La lame traversa la colonne vertébrale et se planta dans le bois.
Un soupir soulagé traversa la foule. Enfin, les souffrances de Sir Nicholas de Mimsy-Porpington avaient pris fin.
Le bourreau, le visage rougi par le sang et la honte, souleva sa hache émoussée pour la rendre à son assistant en tremblant. A la surprise générale, la tête du sorcier ne roula pas au sol mais resta stupidement attachée à son corps, retenue par un lambeau de peau.
Nicholas se tenait au bord de l’abîme. Il n’avait qu’un pas à faire, une toute petite décision à prendre pour plonger dans l’inconnu où se trouvaient certainement le repos et le soulagement. Il était un Gryffindor* ! Il ne manquait ni de courage, ni de curiosité.

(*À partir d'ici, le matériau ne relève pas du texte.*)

-- ==== Sys2Proof/Certificates/Slice0/Obligations.lean ====
section
/-! DEFINITION. The statements for the provers, in the order of OBLIGATIONS.json. -/

open Sys2Proof Sys2Proof.Machine

/-! ### Encoding -/

/-- Decoding an encoded instruction gives it back, every operand at every value, and leaves the following bytes. -/
def Obligations.DecodeOfEncode : Prop :=
  ∀ (i : Instr) (rest : List Byte), decode (encode i ++ rest) = .ok (i, rest)

/-- Every byte decodes, whatever follows it, to the one term of `Instr` whose encoding it is; no byte at all is refused by
name. That a term keeps the low nibble a row ignores, so that terms and bytes correspond one to one, and that the undefined
rows are terms, is the model's choice (DESIGN CHOICE, log 10): by R53 the sixteen bytes of such a row are one instruction. -/
def Obligations.EveryByteIsOneInstruction : Prop :=
  decode [] = .error .noByte ∧
  ∀ (v : Byte) (rest : List Byte), ∃ i : Instr, decode (v :: rest) = .ok (i, rest) ∧ encode i = [v] ∧
    ∀ j : Instr, encode j = [v] → j = i

/-- Bytes written out from the examples of spec/41_add.md to spec/44_jump.md and spec/60_exceptions.md. The opcodes are those
of the spec's default table (R52, its decision D2, log 2). -/
def Obligations.SpecExampleBytesDecode : Prop :=
  decode [0x03] = .ok (.addAIm 3, []) ∧ decode [0x58] = .ok (.addBIm 8, []) ∧ decode [0x10] = .ok (.movAB 0, []) ∧
  decode [0x3D] = .ok (.movAIm 13, []) ∧ decode [0x40] = .ok (.movBA 0, []) ∧ decode [0x7F] = .ok (.movBIm 15, []) ∧
  decode [0x20] = .ok (.inA 0, []) ∧ decode [0x60] = .ok (.inB 0, []) ∧ decode [0x90] = .ok (.outB 0, []) ∧
  decode [0xB7] = .ok (.outIm 7, []) ∧ decode [0xF2] = .ok (.jmpIm 2, []) ∧ decode [0xE1] = .ok (.jncIm 1, []) ∧
  decode [0x80] = .ok (.undefined8 0, []) ∧ decode [0xA5] = .ok (.undefinedA 5, []) ∧
  decode [0xC0] = .ok (.undefinedC 0, []) ∧ decode [0xDF] = .ok (.undefinedD 15, [])

/-- The bytes without an entry in the default table are 0x80 to 0x8F, 0xA0 to 0xAF and 0xC0 to 0xDF, and they are the bytes
of the ill-formed instructions. Default table: R52, decision D2, log 2. -/
def Obligations.UndefinedBytesAreExactly : Prop :=
  ∀ v : Byte,
    (decodeEntry decDefault v = none ↔
      (0x80 ≤ v.toNat ∧ v.toNat ≤ 0x8F) ∨ (0xA0 ≤ v.toNat ∧ v.toNat ≤ 0xAF) ∨ (0xC0 ≤ v.toNat ∧ v.toNat ≤ 0xDF)) ∧
    ((decodeByte v).wellFormed = false ↔ decodeEntry decDefault v = none)

/-- The low nibble of an instruction without immediate reaches `IR` and nothing else (R53, which the spec derives from its
default table: the opcodes and the constant 0 as second operand are its decision D2, PRESUMED, log 2). -/
def Obligations.UnusedLowNibbleOnlyInIr : Prop :=
  ∀ (s : State) (low : Nibble),
    (∃ t, exec (.movAB 0) s = .next t ∧ exec (.movAB low) s = .next { t with ir := 0b0001#4 ++ low }) ∧
    (∃ t, exec (.inA 0) s = .next t ∧ exec (.inA low) s = .next { t with ir := 0b0010#4 ++ low }) ∧
    (∃ t, exec (.movBA 0) s = .next t ∧ exec (.movBA low) s = .next { t with ir := 0b0100#4 ++ low }) ∧
    (∃ t, exec (.inB 0) s = .next t ∧ exec (.inB low) s = .next { t with ir := 0b0110#4 ++ low }) ∧
    (∃ t, exec (.outB 0) s = .next t ∧ exec (.outB low) s = .next { t with ir := 0b1001#4 ++ low })

/-! ### The step -/

/-- When the ROM byte at `pc` decodes to `i`, in a machine once reset and not latched, `step` is `exec i`, which leaves that
byte in `IR`; nothing else is added around `exec`. That `exec` answers a next state for the undefined opcodes too, where R99
asks for a fault, is the model's reading (the latched state is that fault: D7, DEDUCED, log 3). -/
def Obligations.StepRunsDecodedInstruction : Prop :=
  ∀ (s : State) (v : Byte) (i : Instr), s.everReset = true → s.flt = false → s.rom.read s.pc.toNat = some v →
    decode [v] = .ok (i, []) → step s = exec i s ∧ ∃ t, exec i s = .next t ∧ t.ir = v

/-- The machine that runs decoded instructions is the machine of the parameterised Step at the spec's default table
(R52, R78, decisions D2 and D14, log 2), in every state. -/
def Obligations.StepIsTableStepAtDefault : Prop :=
  ∀ s : State, step s = stepWith decDefault s

/-- For every well-formed decoder table, the phased Step is R78 in closed form (R78 is derived by the spec; D2, D4, D7). -/
def Obligations.TableStepIsClosedForm : Prop :=
  ∀ (dec : DecTable) (s : State) (v : Byte), dec.wellFormed = true → s.everReset = true → s.flt = false →
    s.rom.read s.pc.toNat = some v → stepWith dec s = .next (s.closedStep dec v)

/-- The parameterised Step refuses by name, in every state, exactly the tables that violate R50 items 1 to 4 or R51 (the
spec's decision D14): an entry at 0x8, 0xA, 0xC or 0xD; a kind that does not occur; no OUT of the immediate; an ADD, MOV or IN
entry whose destination is outside its list. The default table is accepted. That the immediate contributes to an OUT when the
other operand is a role that resolves to 0 is the model's reading (DEDUCED, log 9). -/
def Obligations.IllFormedTableIsRefused : Prop :=
  decDefault.wellFormed = true ∧
  ∀ (dec : DecTable) (s : State), stepWith dec s = .refused .illFormedTable ↔
    (∃ o ∈ [0x8#4, 0xA#4, 0xC#4, 0xD#4], dec o ≠ none) ∨
    (∃ k : Kind, ∀ o d, dec o = some d → d.kind ≠ k) ∨
    (∀ o d, dec o = some d → d.kind = .out →
      ¬ (d.op1 = .memoryImmediate ∧ d.op2 ∈ [Role.constantUnused, .outputPort, .programCounterTarget]) ∧
      ¬ (d.op2 = .memoryImmediate ∧ d.op1 ∈ [Role.constantUnused, .outputPort, .programCounterTarget])) ∨
    (∃ o d, dec o = some d ∧
      ((d.kind = .add ∧ d.dest ≠ .outputPort ∧ d.dest ≠ .registerA ∧ d.dest ≠ .registerB) ∨
       ((d.kind = .mov ∨ d.kind = .inp) ∧ d.dest ≠ .registerA ∧ d.dest ≠ .registerB)))

/-! ### The datapath, for any decoder entry -/

/-- R64: what the Selector gives for each role, read from the register file after the byte was latched. -/
def Obligations.SelectorMap : Prop :=
  (∀ s : State, s.sel .registerA = s.a ∧ s.sel .registerB = s.b ∧ (s.sel .memoryImmediate).toNat = s.ir.toNat % 16 ∧
    s.sel .inputPort = s.inp ∧ s.sel .outputPort = 0 ∧ s.sel .programCounterTarget = 0 ∧ s.sel .constantUnused = 0) ∧
  (∀ (s : State) (role : Role) (v : Byte),
    (s.runEntry ⟨.mov, .registerA, role, .constantUnused⟩ v).a = ({ s with ir := v } : State).sel role ∧
    (s.runEntry ⟨.mov, .registerB, .constantUnused, role⟩ v).b = ({ s with ir := v } : State).sel role)

/-- R73: the sum of the two operands, masked, and the carry raised by every kind before writeback, so that a JNC tests the
carry as its own phase 4 left it. (What R73 says of the default table's JNC is the spec's own derivation, not stated here.) -/
def Obligations.ExecutePhaseAddsAndRaisesCarry : Prop :=
  ∀ (s : State) (d : Descriptor) (v : Byte),
    let seen : State := { s with ir := v }
    let sum := (seen.sel d.op1).toNat + (seen.sel d.op2).toNat
    (sum > 15 → (s.addResult d v).toNat = sum % 16 ∧ s.afterAdd d v = { s with ir := v, cf := true }) ∧
    (sum ≤ 15 → (s.addResult d v).toNat = sum ∧ s.afterAdd d v = { s with ir := v }) ∧
    (d.kind ≠ .jnc → (s.runEntry d v).cf = (s.afterAdd d v).cf) ∧
    (d.kind = .jnc → Landed (if (s.afterAdd d v).cf then s.pc.toNat + 1 else sum % 16) (s.runEntry d v))

/-- R74: the writeback of each kind, its program counter before the halt check, and the destinations a well-formed table can
name. -/
def Obligations.WritebackByKind : Prop :=
  (∀ (s : State) (d : Descriptor) (v : Byte),
    let res := s.addResult d v
    let t := s.runEntry d v
    (d.kind = .add → (d.dest = .registerA → t.a = res) ∧ (d.dest = .registerB → t.b = res) ∧
      (d.dest = .outputPort → t.outp = res) ∧ (d.dest ≠ .registerA → t.a = s.a) ∧ (d.dest ≠ .registerB → t.b = s.b) ∧
      Landed (s.pc.toNat + 1) t) ∧
    (d.kind = .mov ∨ d.kind = .inp → (d.dest = .registerA → t.a = res) ∧ (d.dest = .registerB → t.b = res) ∧
      (d.dest ≠ .registerA → t.a = s.a) ∧ (d.dest ≠ .registerB → t.b = s.b) ∧ Landed (s.pc.toNat + 1) t) ∧
    (d.kind = .out → t.outp = res ∧ t.a = s.a ∧ t.b = s.b ∧ Landed (s.pc.toNat + 1) t) ∧
    (d.kind = .jmp → t.a = s.a ∧ t.b = s.b ∧ Landed res.toNat t) ∧
    (d.kind = .jnc → t.a = s.a ∧ t.b = s.b ∧ t.cf = false ∧
      ((s.afterAdd d v).cf = false → Landed res.toNat t) ∧
      ((s.afterAdd d v).cf = true → Landed (s.pc.toNat + 1) t))) ∧
  (∀ (s : State) (dest op1 op2 : Role) (v : Byte),
    s.runEntry ⟨.mov, dest, op1, op2⟩ v = s.runEntry ⟨.inp, dest, op1, op2⟩ v) ∧
  (∀ (dec : DecTable) (o : Nibble) (d : Descriptor), dec.wellFormed = true → dec o = some d →
    (d.kind = .add → d.dest = .registerA ∨ d.dest = .registerB ∨ d.dest = .outputPort) ∧
    (d.kind = .mov ∨ d.kind = .inp → d.dest = .registerA ∨ d.dest = .registerB))

/-- The kind ADD for any descriptor (41_add.md); the default table (D2, log 2) has no ADD entry to the output port, so there
`OUTP` gets 0 (D4, log 4). -/
def Obligations.AddKindForAnyDescriptor : Prop :=
  (∀ (s : State) (dest op1 op2 : Role) (v : Byte),
    let seen : State := { s with ir := v }
    let sum := (seen.sel op1).toNat + (seen.sel op2).toNat
    let t := s.runEntry ⟨.add, dest, op1, op2⟩ v
    (dest = .outputPort → t.outp.toNat = sum % 16 ∧ t.a = s.a ∧ t.b = s.b) ∧
    (dest = .registerA → t.a.toNat = sum % 16 ∧ t.b = s.b) ∧
    (dest = .registerB → t.b.toNat = sum % 16 ∧ t.a = s.a) ∧
    (t.cf = true ↔ s.cf = true ∨ sum > 15) ∧ Landed (s.pc.toNat + 1) t) ∧
  (∀ (s : State) (dest op1 op2 : Role) (v : Byte) (c : Bool),
    (({ s with cf := c } : State).runEntry ⟨.add, dest, op1, op2⟩ v) =
      { s.runEntry ⟨.add, dest, op1, op2⟩ v with
        cf := (({ s with cf := c } : State).runEntry ⟨.add, dest, op1, op2⟩ v).cf }) ∧
  (∀ (s : State) (v : Byte) (d : Descriptor), decodeEntry decDefault v = some d → d.kind = .add →
    d.dest ≠ .outputPort ∧ (s.runEntry d v).outp = 0)
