/-- Settles O24: a move to B, from the operand of the input port. -/
theorem inToB : Obligations.InToB :=
  fun low _ => ⟨decode_encode (.inB low) [], _, rfl, State.runEntry_moveB (.inr rfl)⟩

/-! ### OUT -/

/-- Settles O25: the first operand, B, at the output port. -/
theorem outFromB : Obligations.OutFromB :=
  fun low _ => ⟨decode_encode (.outB low) [], _, rfl, State.runEntry_outOf⟩

/-- Settles O26: the operand is the latched byte's low nibble. -/
theorem outImmediate : Obligations.OutImmediate := by
  intro imm s
  have hout := State.runEntry_outOf (s := s) (op1 := .memoryImmediate) (v := 0b1011#4 ++ imm)
  rw [State.sel_latch_immediate] at hout
  exact ⟨decode_encode (.outIm imm) [], _, rfl, hout⟩

/-! ### Jumps -/

/-- The result of a jump of the default table is its immediate. -/
theorem State.addResult_jump (s : State) (k : Kind) (o imm : Nibble) :
    s.addResult ⟨k, .programCounterTarget, .memoryImmediate, .constantUnused⟩ (o ++ imm) = imm :=
  (State.addResult_of_op2_unused rfl).trans (s.sel_latch_immediate o imm)

/-- Settles O27: a taken jump lands at its result. -/
theorem jumpImmediate : Obligations.JumpImmediate := by
  intro imm s
  have hland := State.runEntry_landed_of_taken (s := s) (v := 0b1111#4 ++ imm)
    (d := ⟨.jmp, .programCounterTarget, .memoryImmediate, .constantUnused⟩) (.inl rfl)
  rw [State.addResult_jump] at hland
  obtain ⟨keepA, keepB⟩ := State.runEntry_registers_kept (s := s) (v := 0b1111#4 ++ imm)
    (d := ⟨.jmp, .programCounterTarget, .memoryImmediate, .constantUnused⟩) (.inr (.inl rfl))
  exact ⟨decode_encode (.jmpIm imm) [], _, rfl, hland, keepA, keepB, State.runEntry_outp_of_not_output rfl,
    (State.runEntry_cf_of_ne_jnc (by simp)).trans (State.afterAdd_cf_of_op2_unused rfl), State.runEntry_ir,
    State.runEntry_stepFrame⟩

/-- Settles O28: the flag that phase 4 leaves is the old one, as the sum with 0 raises none. -/
theorem jumpIfNotCarryImmediate : Obligations.JumpIfNotCarryImmediate := by
  intro imm s
  obtain ⟨keepA, keepB⟩ := State.runEntry_registers_kept (s := s) (v := 0b1110#4 ++ imm)
    (d := ⟨.jnc, .programCounterTarget, .memoryImmediate, .constantUnused⟩) (.inr (.inr rfl))
  have hcf4 := State.afterAdd_cf_of_op2_unused (s := s) (v := 0b1110#4 ++ imm)
    (d := ⟨.jnc, .programCounterTarget, .memoryImmediate, .constantUnused⟩) rfl
  refine ⟨decode_encode (.jncIm imm) [], _, rfl, fun hcf => ?taken, fun hcf => ?notTaken,
    State.runEntry_cf_of_jnc rfl, keepA, keepB, State.runEntry_outp_of_not_output rfl, State.runEntry_ir,
    State.runEntry_stepFrame⟩
  case taken =>
    have hland := State.runEntry_landed_of_taken (s := s) (v := 0b1110#4 ++ imm)
      (d := ⟨.jnc, .programCounterTarget, .memoryImmediate, .constantUnused⟩) (.inr ⟨rfl, hcf4.trans hcf⟩)
    rwa [State.addResult_jump] at hland
  case notTaken => exact State.runEntry_landed_of_not_taken (by simp [encodeByte, hcf4, hcf])
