-- ==== Sys2Proof/Machine/State.lean ====
section
/-! DEFINITION. The state of the machine as plain data: every register, buffer, queue and flag of 10_state.md,
the HOST operations outstanding (45_host_ops.md R256, R259), and the model's own fields: the parameters, the
inputs of the coming cycles, HOST's coming calls, the cycle number and the histories. -/

namespace Sys2Proof.Machine

/-- Why the machine stops. Both reasons arise only in states that no run from reset reaches; the hardware's
own failures are events and statuses, which are next states (60_exceptions.md R310). -/
inductive Fault where
  /-- Raised by RX, ARB or DIAG when it would access a byte of a 255-byte buffer outside indices 0 to 254
  (20_memory.md R71). Safe: the byte does not exist and the spec gives the access no effect. -/
  | bufferIndex
  /-- Raised by ARB_READING when it would pop an empty RING (20_memory.md R76: "Q must be non-empty").
  Safe: the spec gives such a pop no effect. -/
  | popEmpty
deriving DecidableEq, Repr

/-- Why an operation is not run. -/
inductive Refusal where
  /-- Raised by `exec` for an operation that has no meaning yet. Safe. -/
  | notModelled (mnemonic : String)
  /-- Raised by SUBMIT, RETRIEVE and the step when HOST issues a second operation of a class while one is
  outstanding, which 45_host_ops.md R263 excludes and 93_implementation_defined.md U11 puts outside the spec.
  Safe: the spec gives such a call no effect. That it is raised too when a call of the block delays two calls of a class into
  one cycle is the model's (DESIGN CHOICE, entry 10). -/
  | secondOfClass
deriving DecidableEq, Repr

/-- A storage buffer (RX_BUF, TX_FRAME, RD_FRAME, DIAG_BUF): index and byte pairs, indices strictly rising
and no entry equal to what an unlisted index reads as (entry 8). -/
abbrev Memory := List Host.Cell

/-- The status codes of HOST operations (30_encoding.md R122). -/
inductive Status where
  | ok
  | eAddrZero
  | ePin
  | eBusy
  | eNotInit
  | eQueueFull
  | none
  | eLength
  | eBadOp
  | eDiagTmo
deriving DecidableEq, Repr

/-- The three probes of the diagnostic engine (46_diagnostic.md). -/
inductive Probe where
  | elec
  | timing
  | yield
deriving DecidableEq, Repr

/-- The events, with the information the raising rule names (60_exceptions.md R310, R316). -/
inductive Event where
  | rxPushed (b : List Byte)
  | rxSyncLow
  | rxHighTmo
  | rxShortHigh
  | rxBsLow
  | rxBitFault
  | ringFull (b : List Byte)
  | listenBusy
  | backoffAbort
  | txStart (s0 : Nat)
  | txDone
  | collisionHigh (byte bit : Nat)
  | collisionGuard (byte bit : Nat)
  | inqPushed
  | inqFull
  | invariant
  | initOk
  | initFail (st : Status)
  | submitOk
  | submitFull
  | retrieveOk
  | retrieveNone
  | diagDone (p : Probe) (st : Status)
deriving DecidableEq, Repr

/-- Why a bit never resolved (40_bit_codec.md R141). -/
inductive BitFault where
  | lowStuck
  | highStuck
deriving DecidableEq, Repr

/-- The result of SAMPLE_BIT: a bit or a fault, never a bit in place of a fault (40_bit_codec.md R141, R144). -/
inductive BitRead where
  | bit (v : Bool)
  | fault (f : BitFault)
deriving DecidableEq, Repr

/-- The result of SAMPLE_BYTE (40_bit_codec.md R146). -/
inductive ByteRead where
  | byte (b : Byte)
  | fault (f : BitFault)
deriving DecidableEq, Repr

/-- The outcome of a reception (42_reception.md R181). -/
inductive RxOutcome where
  | pushed (b : List Byte)
  | dropped (b : List Byte)
  | aborted (e : Event)
deriving DecidableEq, Repr

/-- Which of DRIVE_BIT's two checks found the line low (40_bit_codec.md R148, R149). -/
inductive Check where
  | afterHigh
  | afterGuard
deriving DecidableEq, Repr

/-- The host-visible registers, as READ_STATUS returns them (45_host_ops.md R262). -/
structure StatusView where
  cfgValid : Bool
  modeAddr : Byte
  modeCtrl : Bool
  modeRdpol : Bool
  modeGrade : BitVec 2
  tpDelta : Count
  tpTol : Count
  tpWmin : Count
  tpWmax : Count
  tpSkew : Count
  statInvariant : Bool
  dsSync : Count
  dsBsh : Count
  dsBsl : Count
  dsBit0 : Count
  dsBit1 : Count
  diagGrade : BitVec 3
  diagViol : Mask
  deFall : Count
  deRise : Count
  dePeriod : Count
  deStatus : Bool
  diagYield : BitVec 2
deriving DecidableEq, Repr

/-- The results of operations (the results column of 30_encoding.md R120). -/
inductive Result where
  | sampledBit (r : BitRead) (h : Nat) (tEnd : Nat)
  | sampledByte (r : ByteRead) (tEnd : Nat)
  | driven (collision : Bool) (tNext : Nat)
  | frameLen (n : Nat)
  | serialized (b : List Byte)
  | deserialized (f : Option Frame)
  | violations (st : Status) (m : Option Mask)
  | received (o : RxOutcome) (tEnd : Nat)
  | notTriggered
  | started (s1 : Nat)
  | status (st : Status)
  | retrieved (st : Status) (b : Option (List Byte))
  | registers (v : StatusView)
  | grade (g : BitVec 3)
  | frameBytes (b : List Byte) (len : Nat)
  | onLine (tEnd : Nat)
deriving DecidableEq, Repr

/-- An entry of the event history: an event and the cycle it was raised in (60_exceptions.md R310). -/
structure Raised where
  cycle : Nat
  event : Event
deriving DecidableEq, Repr

/-- An entry of the result history: the cycle, the operation's id and its result (10_state.md R49). -/
structure Reply where
  cycle : Nat
  op : Byte
  result : Result
deriving DecidableEq, Repr

/-- What ENV does to the line in a cycle (00_scope.md R13). `free`: no other device pulls low. `pulls`: some
device does. `lags`: the line reads high whatever this block drives, which no ideal line does
(93_implementation_defined.md U12) and which lets ENV carry a fall delay (46_diagnostic.md R272; entry 4). -/
inductive LineEnv where
  | free
  | pulls
  | lags
deriving DecidableEq, Repr

/-- The inputs of one cycle: the ports `rst` and `pin_ok` and ENV's part of `line_in` (10_state.md R22). -/
structure CycleIn where
  rst : Bool
  pinOk : Bool
  line : LineEnv
deriving DecidableEq, Repr

/-- A coming call: the cycle it is issued in, who issues it, and its record (entries 5 and 7). -/
structure Call where
  due : Nat
  issuer : Issuer
  record : List Byte
deriving DecidableEq, Repr

/-- A SUBMIT that waits for room in OUTQ: its byte sequence and the wait left (45_host_ops.md R256). -/
structure Waiting where
  frame : List Byte
  left : Wait
deriving DecidableEq, Repr

/-- The state. The first block of fields is the spec's (INVENTORY.md names rule and width of each); the fields
from `params` on are the model's. -/
structure State where
  -- configuration (10_state.md R23 to R27)
  cfgValid : Bool
  modeAddr : Byte
  modeCtrl : Bool
  modeRdpol : Bool
  modeGrade : BitVec 2
  tpDelta : Count
  tpTol : Count
  tpWmin : Count
  tpWmax : Count
  tpSkew : Count
  -- line interface (R28, R30)
  drvLow : Bool
  linePrev : Bool
  -- receiver (R32 to R35)
  rxActive : Bool
  rxPhase : BitVec 3
  rxCnt : Count
  rxShift : Byte
  rxBitidx : BitVec 3
  rxByteidx : Byte
  rxLen : Byte
  rxBuf : Memory
  notify : Bool
  -- storage between agents (R36, R37), oldest element first
  ring : List (List Byte)
  inq : List (List Byte)
  outq : List (List Byte)
  -- arbitration and transmitter (R39 to R42)
  arbState : BitVec 3
  arbSub : BitVec 2
  arbCnt : Count
  txHeld : Bool
  txFrame : Memory
  txLen : Byte
  txByteidx : Byte
  txBitidx : BitVec 3
  rdFrame : Memory
  rdLen : Byte
  -- status (R43)
  statInvariant : Bool
  -- diagnostic engine (R45 to R48)
  diagMode : Bool
  dsSync : Count
  dsBsh : Count
  dsBsl : Count
  dsBit0 : Count
  dsBit1 : Count
  diagGrade : BitVec 3
  diagViol : Mask
  deFall : Count
  deRise : Count
  dePeriod : Count
  deStatus : Bool
  diagYield : BitVec 2
  diagPhase : BitVec 4
  diagCnt : Count
  diagTmr : Count
  diagBuf : Memory
  diagIdx : Byte
  diagBit : BitVec 3
  -- HOST operations outstanding (45_host_ops.md R256, R259, R263)
  subWait : Option Waiting
  retWait : Bool
  -- the model's own registers of a running probe: which it is, B, V and f of 46_diagnostic.md (entry 15)
  diagOp : Option Probe
  diagShift : Byte
  diagAcc : Mask
  diagFall : Count
  -- HOSTLOCK of this cycle (44_arbitration.md R216; entry 22)
  hostLock : Bool
  -- the model's own: parameters, time, inputs, histories (newest first)
  params : Config.Params
  cycle : Nat
  inputs : List CycleIn
  calls : List Call
  drvTrace : List Bool
  events : List Raised
  replies : List Reply
deriving DecidableEq, Repr

/-- The machine right after reset with a given parameter set (70_reset_and_hazards.md R341, 10_state.md R50):
nothing has happened, no input and no call is listed. Buffer contents are the model's choice (entry 8). -/
def State.resetWith (p : Config.Params) : State where
  cfgValid := false
  modeAddr := 0
  modeCtrl := false
  modeRdpol := false
  modeGrade := 0
  tpDelta := 0
  tpTol := 0
  tpWmin := 0
  tpWmax := 0
  tpSkew := 0
  drvLow := false
  linePrev := true
  rxActive := false
  rxPhase := 0
  rxCnt := 0
  rxShift := 0
  rxBitidx := 0
  rxByteidx := 0
  rxLen := 0
  rxBuf := []
  notify := false
  ring := []
  inq := []
  outq := []
  arbState := 0
  arbSub := 0
  arbCnt := 0
  txHeld := false
  txFrame := []
  txLen := 0
  txByteidx := 0
  txBitidx := 0
  rdFrame := []
  rdLen := 0
  statInvariant := false
  diagMode := false
  dsSync := 0
  dsBsh := 0
  dsBsl := 0
  dsBit0 := 0
  dsBit1 := 0
  diagGrade := 0
  diagViol := 0
  deFall := 0
  deRise := 0
  dePeriod := 0
  deStatus := false
  diagYield := 0
  diagPhase := 0
  diagCnt := 0
  diagTmr := 0
  diagBuf := []
  diagIdx := 0
  diagBit := 0
  subWait := none
  retWait := false
  diagOp := none
  diagShift := 0
  diagAcc := 0
  diagFall := 0
  hostLock := false
  params := p
  cycle := 0
  inputs := []
  calls := []
  drvTrace := []
  events := []
  replies := []

/-- The machine right after reset; its parameter set is the opaque `Config.params` (entry 2). -/
def State.reset : State := State.resetWith Config.params

end Sys2Proof.Machine
end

Il tendait la main en avant, vers ce néant qui l’attirait, quand il entendit appeler son nom avec douleur.
Elle l’appelait, le suppliait de revenir auprès d’elle.
Il lui avait juré un amour éternel ; il ne pouvait l’abandonner.
Il tourna le dos à l’aventure, à la mort, et repartit vers le monde des vivants.